Start of EXERCISE INPUT
/-- The first byte stands alone, before any other is appended. -/
theorem zero_append_byte (x : Byte) : (0#0 ++ x : BitVec (0 + 8)) = x :=
  BitVec.zero_width_append 0#0 x

/-! ### No access raises the fault of alignment -/

/-- The faults of ZRAM are of contention and of width (20 R136). -/
theorem zramFault_ne_misaligned (s : State) (ps : List Place) (sz : Size) : s.zramFault ps sz ≠ some .misalignedData := by
  rw [State.zramFault]
  split_ifs <;> simp

/-- The fault of an issue is of the protocol (20 R151, R154). -/
theorem issue68k_ne_misaligned (k : Access) (a : Addr24) (sz : Size) (v : Long) (c d : Ctx) :
    issue68k k a sz v c ≠ .error (.fault .misalignedData) d := by
  rw [issue68k]
  split_ifs <;> simp

theorem perform68k_ne_misaligned (k : Access) (a : Addr24) (sz : Size) (v : Long) (c d : Ctx) :
    perform68k k a sz v c ≠ .error (.fault .misalignedData) d := by
  rw [perform68k]
  cases route68k c.st.launch a sz with
  | nowhere => simp
  | owner =>
    dsimp only
    split_ifs
    · simp
    · exact issue68k_ne_misaligned k a sz v c d
  | here ps =>
    dsimp only
    split_ifs
    · simp
    · cases hf : c.st.zramFault ps sz with
      | none => simp
      | some f =>
        have : f ≠ .misalignedData := fun e => zramFault_ne_misaligned c.st ps sz (e ▸ hf)
        simp [this]

/-- The alignment rule is of a whole data access, before the accesses it is made of (20 R124). -/
theorem access68k_ne_misaligned (k : Access) (a : Addr24) (sz : Size) (v : Long) (c d : Ctx) :
    access68k k a sz v c ≠ .error (.fault .misalignedData) d := by
  cases h : c.todo with
  | cons x l => simp [access68k_replayed k a sz v h]
  | nil =>
    have made := perform68k_ne_misaligned k a sz v c d
    simp only [access68k, Op.once, h]
    cases hp : perform68k k a sz v c with
    | ok x c' => simp
    | error e c' => simpa [hp] using made

/-- Going on with a value raises no error. -/
theorem bind_pure_ne_error {α β : Type} {x : Op α} {e : Stop} {c d : Ctx} (f : α → β) (h : x c ≠ .error e d) :
    (x >>= fun v => pure (f v)) c ≠ .error e d := by
  cases hx : x c with
  | ok v c' => simp [bind, EStateM.bind, pure, EStateM.pure, hx]
  | error e' c' => simpa [bind, EStateM.bind, hx] using h

/-- A byte load is one access and a conversion of its answer. -/
theorem load68k_byte_ne_misaligned (a : Long) (c d : Ctx) : load68k .b a c ≠ .error (.fault .misalignedData) d :=
  bind_pure_ne_error (fun x : Long => (x.setWidth 8 : Byte)) (access68k_ne_misaligned .read (a.setWidth 24) .b 0 c d)

/-- A byte store is one access. -/
theorem store68k_byte_ne_misaligned (a : Long) (v : Byte) (c d : Ctx) :
    store68k .b a v c ≠ .error (.fault .misalignedData) d :=
  bind_pure_ne_error (fun _ => ()) (access68k_ne_misaligned .write (a.setWidth 24) .b (v.setWidth 32) c d)

/-! ### Accesses made in an instruction or in interrupt entry -/

/-- `Gives` with no access to replay, and for either kind of activity: `irq` marks interrupt entry. -/
def Makes (irq : Bool) {α : Type} (x : Op α) (s : State) (a : α) (t : State) : Prop :=
  ∀ done, ∃ done', x ⟨s, [], done, irq⟩ = .ok a ⟨t, [], done', irq⟩

/-- In an instruction, `Makes` is `Gives`. -/
theorem makes_false_iff {α : Type} {x : Op α} {s t : State} {a : α} :
    Makes false x s a t ↔ Gives x (s, []) a (t, []) := Iff.rfl

section Makes

variable {α β : Type} {s t u : State} {irq : Bool} {sz : Size} {a : Long}

theorem makes_pure (b : α) (s : State) : Makes irq (pure b) s b s := fun d => ⟨d, rfl⟩

theorem makes_bind {x : Op α} {f : α → Op β} {b : α} {c : β} (h : Makes irq x s b t) (hf : Makes irq (f b) t c u) :
    Makes irq (x >>= f) s c u := by
  intro d
  obtain ⟨d1, h1⟩ := h d
  obtain ⟨d2, h2⟩ := hf d1
  exact ⟨d2, by simp only [bind, EStateM.bind, h1, h2]⟩

/-- A read that M68K makes itself; its answer is wider than what `State.loadAt` names. -/
theorem makes_access68k_read {v : BitVec sz.bits} (h : s.loadAt sz a = some (v, t)) :
    ∃ x : Long, x.setWidth sz.bits = v ∧ Makes irq (access68k .read (a.setWidth 24) sz 0) s x t := by
  rw [State.loadAt, Option.map_eq_some_iff] at h
  obtain ⟨ps, hp, h⟩ := h
  obtain ⟨-, hr, hz⟩ := placesHere_some hp
  cases h
  refine ⟨_, rfl, fun d => ⟨d ++ [(s.plainRead ps).1], ?_⟩⟩
  simp [access68k, Op.once, perform68k, hr, hz, Ctx.selfModifies, Access.stores, plainAccess]

/-- A write that M68K makes itself. -/
theorem makes_access68k_write {v : BitVec sz.bits} (h : s.storeAt sz a v = some t) :
    Makes irq (access68k .write (a.setWidth 24) sz (v.setWidth 32)) s (v.setWidth 32) t := by
  rw [State.storeAt] at h
  split at h
  · rename_i ps hp
    obtain ⟨-, hr, hz⟩ := placesHere_some hp
    split at h
    · cases h
    · rename_i hh
      cases h
      refine fun d => ⟨d ++ [v.setWidth 32], ?_⟩
      simp [access68k, Op.once, perform68k, hr, hz, hh, Ctx.selfModifies, plainAccess]
  · cases h

/-! ### The byte accesses of a split -/

/-- The first read of a split: its byte goes below the bytes `p` read so far. -/
theorem makes_splitRead_cons {b : Byte} {n : Nat} {p : BitVec n} {r : List Addr24} {v : Long}
    (h : s.loadAt .b a = some (b, t)) (hr : Makes irq (splitRead r ((p ++ b).setWidth 32)) t v u) :
    Makes irq (splitRead (a.setWidth 24 :: r) (p.setWidth 32)) s v u := by
  obtain ⟨y, hy, hm⟩ := makes_access68k_read (irq := irq) h
  have low : y &&& 0xFF#32 = b.setWidth 32 := hy ▸ and_byteMask y
  refine makes_bind hm ?_
  rwa [low, ← BitVec.setWidth_append_eq_shiftLeft_setWidth_or]

/-- The first write of a split. -/
theorem makes_splitWrite_cons {b : Byte} {r : List Addr24} {bs : List Byte} (h : s.storeAt .b a b = some t)
    (hr : Makes irq (splitWrite r bs) t () u) : Makes irq (splitWrite (a.setWidth 24 :: r) (b :: bs)) s () u :=
  makes_bind (makes_access68k_write h) hr

end Makes

/-! ### A load and a store at an odd address -/

section Odd

variable {sz : Size} {a : Long} {c : Ctx} {s t : State} {irq : Bool} (hsz : sz ≠ .b) (ha : a.getLsbD 0 = true)
include hsz ha

theorem load68k_odd_fault (hl : c.st.launch.misaligned = .fault) :
    load68k sz a c = .error (.fault .misalignedData) c := by
  simp [load68k, Op.state, Op.stop, bind, EStateM.bind, oddAccess_of_odd hsz ha, hl]

theorem store68k_odd_fault (v : BitVec sz.bits) (hl : c.st.launch.misaligned = .fault) :
    store68k sz a v c = .error (.fault .misalignedData) c := by
  simp [store68k, Op.state, Op.stop, bind, EStateM.bind, oddAccess_of_odd hsz ha, hl]

theorem makes_load68k_odd (hl : s.launch.misaligned = .split) {v : Long}
    (h : Makes irq (splitRead (bytes68k (a.setWidth 24) sz) 0#32) s v t) :
    Makes irq (load68k sz a) s (v.setWidth sz.bits) t := by
  refine makes_bind (b := s) (t := s) (fun d => ⟨d, rfl⟩) ?_
  simp only [oddAccess_of_odd hsz ha, if_true, hl]
  exact makes_bind h (makes_pure _ _)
End of EXERCISE INPUT
-- TASK REQUIREMENTS --
Return, unchanged, the run of lines above that opens with the line containing "[], done', irq⟩" and closes with the line containing "theorem makes_pure (b". Include both.

-- SOLUTION TO THE EXERCISE --
  ∀ done, ∃ done', x ⟨s, [], done, irq⟩ = .ok a ⟨t, [], done', irq⟩

/-- In an instruction, `Makes` is `Gives`. -/
theorem makes_false_iff {α : Type} {x : Op α} {s t : State} {a : α} :
    Makes false x s a t ↔ Gives x (s, []) a (t, []) := Iff.rfl

section Makes

variable {α β : Type} {s t u : State} {irq : Bool} {sz : Size} {a : Long}

theorem makes_pure (b : α) (s : State) : Makes irq (pure b) s b s := fun d => ⟨d, rfl⟩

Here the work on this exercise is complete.